WORK ITEM => Give back exactly the lines that run from the beginning of the entries to the line containing "else if a.isNan", both included, and nothing else.

SUPPLIED DATA =>
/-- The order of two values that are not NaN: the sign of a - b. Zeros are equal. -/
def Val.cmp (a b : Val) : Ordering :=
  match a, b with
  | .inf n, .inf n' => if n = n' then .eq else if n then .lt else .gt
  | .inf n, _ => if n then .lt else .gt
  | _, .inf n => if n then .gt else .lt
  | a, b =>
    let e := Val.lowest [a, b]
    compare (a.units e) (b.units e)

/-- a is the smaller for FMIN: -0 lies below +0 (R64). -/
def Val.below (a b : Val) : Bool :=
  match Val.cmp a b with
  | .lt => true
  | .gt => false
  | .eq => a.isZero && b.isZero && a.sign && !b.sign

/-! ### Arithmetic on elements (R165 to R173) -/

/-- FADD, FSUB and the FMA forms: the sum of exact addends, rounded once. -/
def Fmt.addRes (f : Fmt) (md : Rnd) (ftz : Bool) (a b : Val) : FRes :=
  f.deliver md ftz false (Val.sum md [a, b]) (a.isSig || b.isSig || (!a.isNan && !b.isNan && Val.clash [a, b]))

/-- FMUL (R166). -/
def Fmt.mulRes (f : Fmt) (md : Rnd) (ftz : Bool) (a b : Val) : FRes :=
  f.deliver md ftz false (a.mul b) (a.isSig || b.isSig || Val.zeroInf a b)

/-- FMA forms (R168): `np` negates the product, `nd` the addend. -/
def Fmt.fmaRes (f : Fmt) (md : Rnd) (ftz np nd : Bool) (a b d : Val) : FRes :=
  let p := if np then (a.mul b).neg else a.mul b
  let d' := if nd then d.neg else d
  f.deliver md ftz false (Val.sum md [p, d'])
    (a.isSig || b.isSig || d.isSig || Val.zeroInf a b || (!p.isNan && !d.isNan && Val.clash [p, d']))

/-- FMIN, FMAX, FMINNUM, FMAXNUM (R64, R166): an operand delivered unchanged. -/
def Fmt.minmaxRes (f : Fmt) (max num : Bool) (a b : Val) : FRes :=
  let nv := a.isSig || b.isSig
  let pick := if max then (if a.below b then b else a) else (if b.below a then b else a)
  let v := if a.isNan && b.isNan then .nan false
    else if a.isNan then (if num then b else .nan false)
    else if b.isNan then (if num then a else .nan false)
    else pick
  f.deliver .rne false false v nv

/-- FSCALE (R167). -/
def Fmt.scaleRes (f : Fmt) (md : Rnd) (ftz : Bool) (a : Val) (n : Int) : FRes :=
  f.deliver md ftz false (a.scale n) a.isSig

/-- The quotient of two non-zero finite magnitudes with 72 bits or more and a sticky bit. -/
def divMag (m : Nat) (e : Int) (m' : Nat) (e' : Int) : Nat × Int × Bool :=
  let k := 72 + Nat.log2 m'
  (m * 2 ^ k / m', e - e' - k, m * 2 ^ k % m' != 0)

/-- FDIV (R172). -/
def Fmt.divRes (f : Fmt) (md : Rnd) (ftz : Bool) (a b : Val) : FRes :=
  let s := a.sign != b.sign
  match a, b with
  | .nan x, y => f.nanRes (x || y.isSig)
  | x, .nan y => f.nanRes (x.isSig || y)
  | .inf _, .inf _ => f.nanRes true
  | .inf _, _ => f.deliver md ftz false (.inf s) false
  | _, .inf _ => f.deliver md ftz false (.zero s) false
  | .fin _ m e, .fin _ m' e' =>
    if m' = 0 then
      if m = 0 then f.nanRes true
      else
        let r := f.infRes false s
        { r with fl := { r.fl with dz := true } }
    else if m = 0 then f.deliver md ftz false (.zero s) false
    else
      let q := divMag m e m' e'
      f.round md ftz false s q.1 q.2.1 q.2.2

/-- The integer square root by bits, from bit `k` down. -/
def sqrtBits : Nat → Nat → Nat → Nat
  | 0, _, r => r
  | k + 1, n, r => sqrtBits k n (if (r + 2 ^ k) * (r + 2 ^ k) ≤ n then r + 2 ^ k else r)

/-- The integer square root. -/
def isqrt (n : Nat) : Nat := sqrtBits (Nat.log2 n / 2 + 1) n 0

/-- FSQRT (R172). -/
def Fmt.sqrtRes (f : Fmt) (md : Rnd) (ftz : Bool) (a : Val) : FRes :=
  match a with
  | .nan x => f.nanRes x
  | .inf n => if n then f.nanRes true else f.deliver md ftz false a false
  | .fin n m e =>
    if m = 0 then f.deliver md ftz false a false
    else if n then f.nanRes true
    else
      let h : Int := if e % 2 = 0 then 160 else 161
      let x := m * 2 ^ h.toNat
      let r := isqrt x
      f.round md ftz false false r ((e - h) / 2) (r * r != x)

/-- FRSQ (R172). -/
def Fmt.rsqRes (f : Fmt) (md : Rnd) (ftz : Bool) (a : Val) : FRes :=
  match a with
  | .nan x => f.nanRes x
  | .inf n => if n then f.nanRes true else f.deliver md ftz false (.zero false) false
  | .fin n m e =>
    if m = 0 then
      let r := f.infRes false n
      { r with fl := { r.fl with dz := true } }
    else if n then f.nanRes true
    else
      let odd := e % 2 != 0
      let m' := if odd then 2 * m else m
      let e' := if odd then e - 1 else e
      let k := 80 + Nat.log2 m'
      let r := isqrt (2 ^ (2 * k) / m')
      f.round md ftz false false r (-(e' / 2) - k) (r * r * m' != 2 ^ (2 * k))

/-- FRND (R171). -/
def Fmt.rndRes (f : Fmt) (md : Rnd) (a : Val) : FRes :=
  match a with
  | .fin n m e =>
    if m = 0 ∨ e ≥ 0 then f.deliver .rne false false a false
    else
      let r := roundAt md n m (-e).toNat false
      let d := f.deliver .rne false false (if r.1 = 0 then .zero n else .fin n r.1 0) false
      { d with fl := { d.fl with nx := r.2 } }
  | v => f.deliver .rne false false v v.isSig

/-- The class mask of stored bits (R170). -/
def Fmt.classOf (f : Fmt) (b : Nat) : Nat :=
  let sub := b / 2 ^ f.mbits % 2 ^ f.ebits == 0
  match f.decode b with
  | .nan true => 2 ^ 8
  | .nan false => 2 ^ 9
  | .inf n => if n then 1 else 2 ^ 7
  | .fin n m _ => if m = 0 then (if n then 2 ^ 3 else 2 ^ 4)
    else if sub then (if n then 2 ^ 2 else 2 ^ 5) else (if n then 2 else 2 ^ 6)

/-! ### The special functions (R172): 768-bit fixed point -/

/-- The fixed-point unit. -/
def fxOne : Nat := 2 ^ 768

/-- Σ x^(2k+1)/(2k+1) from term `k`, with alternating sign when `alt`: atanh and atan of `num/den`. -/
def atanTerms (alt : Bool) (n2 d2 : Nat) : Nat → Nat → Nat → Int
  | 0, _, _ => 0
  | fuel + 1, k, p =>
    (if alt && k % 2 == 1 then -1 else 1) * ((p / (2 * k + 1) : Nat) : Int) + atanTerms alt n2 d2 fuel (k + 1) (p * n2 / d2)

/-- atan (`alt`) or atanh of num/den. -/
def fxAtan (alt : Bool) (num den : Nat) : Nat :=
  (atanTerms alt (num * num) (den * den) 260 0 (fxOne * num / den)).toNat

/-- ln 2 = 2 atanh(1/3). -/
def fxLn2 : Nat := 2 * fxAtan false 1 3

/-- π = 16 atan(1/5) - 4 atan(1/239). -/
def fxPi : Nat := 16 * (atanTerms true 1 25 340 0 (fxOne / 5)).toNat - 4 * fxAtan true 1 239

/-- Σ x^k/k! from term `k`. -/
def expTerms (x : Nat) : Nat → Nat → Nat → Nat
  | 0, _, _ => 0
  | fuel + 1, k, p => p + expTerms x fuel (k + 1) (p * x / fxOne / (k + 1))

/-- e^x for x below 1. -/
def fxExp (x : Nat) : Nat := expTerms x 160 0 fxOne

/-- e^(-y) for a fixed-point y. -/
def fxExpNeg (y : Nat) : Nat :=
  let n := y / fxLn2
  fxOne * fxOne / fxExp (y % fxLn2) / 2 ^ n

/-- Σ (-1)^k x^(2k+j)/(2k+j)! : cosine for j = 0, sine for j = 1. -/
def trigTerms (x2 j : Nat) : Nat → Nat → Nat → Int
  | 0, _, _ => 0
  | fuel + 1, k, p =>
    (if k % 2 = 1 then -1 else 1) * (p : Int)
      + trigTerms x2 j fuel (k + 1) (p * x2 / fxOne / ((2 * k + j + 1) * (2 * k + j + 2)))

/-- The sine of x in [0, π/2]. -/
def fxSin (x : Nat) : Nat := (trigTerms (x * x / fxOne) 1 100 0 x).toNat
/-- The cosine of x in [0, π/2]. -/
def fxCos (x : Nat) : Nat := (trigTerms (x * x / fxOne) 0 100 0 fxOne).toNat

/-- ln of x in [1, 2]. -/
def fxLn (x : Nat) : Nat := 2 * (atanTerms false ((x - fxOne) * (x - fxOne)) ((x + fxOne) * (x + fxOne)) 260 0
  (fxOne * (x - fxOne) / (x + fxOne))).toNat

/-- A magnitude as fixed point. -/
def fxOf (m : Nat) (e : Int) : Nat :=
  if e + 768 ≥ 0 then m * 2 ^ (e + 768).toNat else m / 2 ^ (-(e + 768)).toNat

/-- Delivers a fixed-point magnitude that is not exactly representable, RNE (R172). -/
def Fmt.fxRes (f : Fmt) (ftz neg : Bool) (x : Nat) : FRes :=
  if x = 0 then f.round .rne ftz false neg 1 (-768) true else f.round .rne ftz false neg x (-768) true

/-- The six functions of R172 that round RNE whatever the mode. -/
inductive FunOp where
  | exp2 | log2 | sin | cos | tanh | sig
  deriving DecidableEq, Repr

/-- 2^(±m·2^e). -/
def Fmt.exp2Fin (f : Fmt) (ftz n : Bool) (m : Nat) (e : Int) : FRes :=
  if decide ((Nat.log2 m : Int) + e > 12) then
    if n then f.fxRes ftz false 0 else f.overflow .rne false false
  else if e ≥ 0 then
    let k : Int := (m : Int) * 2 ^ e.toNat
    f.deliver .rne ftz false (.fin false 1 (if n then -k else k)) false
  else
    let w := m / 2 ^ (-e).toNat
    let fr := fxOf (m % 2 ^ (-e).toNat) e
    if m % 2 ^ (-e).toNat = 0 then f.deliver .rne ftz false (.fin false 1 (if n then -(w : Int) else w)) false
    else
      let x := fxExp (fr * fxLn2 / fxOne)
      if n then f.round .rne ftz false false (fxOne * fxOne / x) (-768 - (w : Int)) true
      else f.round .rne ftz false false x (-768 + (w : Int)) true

SOLUTION TO THIS PROBLEM =>
/-- The order of two values that are not NaN: the sign of a - b. Zeros are equal. -/
def Val.cmp (a b : Val) : Ordering :=
  match a, b with
  | .inf n, .inf n' => if n = n' then .eq else if n then .lt else .gt
  | .inf n, _ => if n then .lt else .gt
  | _, .inf n => if n then .gt else .lt
  | a, b =>
    let e := Val.lowest [a, b]
    compare (a.units e) (b.units e)

/-- a is the smaller for FMIN: -0 lies below +0 (R64). -/
def Val.below (a b : Val) : Bool :=
  match Val.cmp a b with
  | .lt => true
  | .gt => false
  | .eq => a.isZero && b.isZero && a.sign && !b.sign

/-! ### Arithmetic on elements (R165 to R173) -/

/-- FADD, FSUB and the FMA forms: the sum of exact addends, rounded once. -/
def Fmt.addRes (f : Fmt) (md : Rnd) (ftz : Bool) (a b : Val) : FRes :=
  f.deliver md ftz false (Val.sum md [a, b]) (a.isSig || b.isSig || (!a.isNan && !b.isNan && Val.clash [a, b]))

/-- FMUL (R166). -/
def Fmt.mulRes (f : Fmt) (md : Rnd) (ftz : Bool) (a b : Val) : FRes :=
  f.deliver md ftz false (a.mul b) (a.isSig || b.isSig || Val.zeroInf a b)

/-- FMA forms (R168): `np` negates the product, `nd` the addend. -/
def Fmt.fmaRes (f : Fmt) (md : Rnd) (ftz np nd : Bool) (a b d : Val) : FRes :=
  let p := if np then (a.mul b).neg else a.mul b
  let d' := if nd then d.neg else d
  f.deliver md ftz false (Val.sum md [p, d'])
    (a.isSig || b.isSig || d.isSig || Val.zeroInf a b || (!p.isNan && !d.isNan && Val.clash [p, d']))

/-- FMIN, FMAX, FMINNUM, FMAXNUM (R64, R166): an operand delivered unchanged. -/
def Fmt.minmaxRes (f : Fmt) (max num : Bool) (a b : Val) : FRes :=
  let nv := a.isSig || b.isSig
  let pick := if max then (if a.below b then b else a) else (if b.below a then b else a)
  let v := if a.isNan && b.isNan then .nan false
    else if a.isNan then (if num then b else .nan false)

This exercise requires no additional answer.